1. In 1991, the then OAU, now African Union (AU) instituted the Day of the African Child in memory of the 1976 students’ uprising in Soweto, South Africa. The protest was against the poor quality of education the students were getting in schools wherein they demanded to be taught in their own language.
2. This year 2018 theme “Leave No Child Behind for Africa’s Development” was selected by the African Committee of Experts on the Right and Welfare of the Child (ACERWC) because of the need to create a more inclusive and equitable environment for African Children. In so doing, the directive is to the effect that there should be communication and awareness- raising of this theme in the schools, media and our local environments so that children and their parents or guardians can understand the importance of the day.
3. It is a day to highlight inclusivity by giving specific needs and concerns to the orphans, physically-challenged, poor and disabled children. It is also a time to address the numerous challenges Children are facing across the African continent, e.g Deprivation of Education and Health facilities, Hunger, Poverty, Violence, Insecurity, Conflict and other issues that may affect their future Therefore, government should prioritize children’s rights and interests so they are not left behind.
4. The day is committed towards investing in Children now and reaping the gains later. It is equally a day to teach Children about their Rights and how to be Agents of Positive Change in their respective communities.
5. This means we must factor in the needs of Children in line with the goals of 17 Sustainable Development Goals (SDGs) of the United Nations Agenda 2030; the pillars being economic, social and environmental, Justice and Peace.

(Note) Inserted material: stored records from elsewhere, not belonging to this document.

-- ==== Sys2Proof/Machine/Step.lean ====
section
/-!
DEFINITION. One step of the machine: a thread takes its turn and runs one instruction (a command's acceptance, or one
micro-op of a command in flight) or takes one action that needs none.
-/

namespace Sys2Proof.Machine

/-- One turn of one thread (R7). -/
def step (s : State) : Host.Outcome State Fault Refusal :=
  match s.turn.fetch with
  | .run i s' => exec i s'
  | .done o => o

/-- s with the instruction of an opcode-table word stored where step fetches its next instruction. -/
def State.withFetchWord (s : State) (nbits w : Nat) : State := s.placeTableWord nbits w

end Sys2Proof.Machine
end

6. It is a time to ask whether there are Children who are not benefiting from African’s development. We should then ask ourselves who are these Children especially the poor Children and the vulnerable ones. Can we locate these Children so that they can play a role on that day? We therefore have a duty to undertake to develop programs and policies in favour of these children.
7. We must continue to emphasize that interests and protection of Children should always be at the centre-stage. Therefore, the obligation is on the Federal, State and Local governments to protect the children and see how they can benefit from the 17 goals of the SDGs. Other stakeholders are well advised to adopt a right-based approach to ensure they get results while citizens must be pro-active by securing a commitment from the different arms of government.
8. Finally, everyone is enjoined to remember the ACERWC’s Agenda 2040 theme which is “Fostering an Africa fit for children” because Children are the drivers for Africa’s Sustainable Development. Agenda 2040 therefore sets out 10 aspirations which has to do with:
• Having an effective child-friendly law, policy and institutional framework in Africa.
• African Governments should integrate these policies into their laws.
• Promoting the African child’s view in all matters. That is, we should not exclude Children. Better to let them express their views.
• The summary of the theme of the 2018 Day of the African Child is: we should remove the barriers that African Children are facing in today’s world, so they can progress.
From AWLA, we say long live the African Child!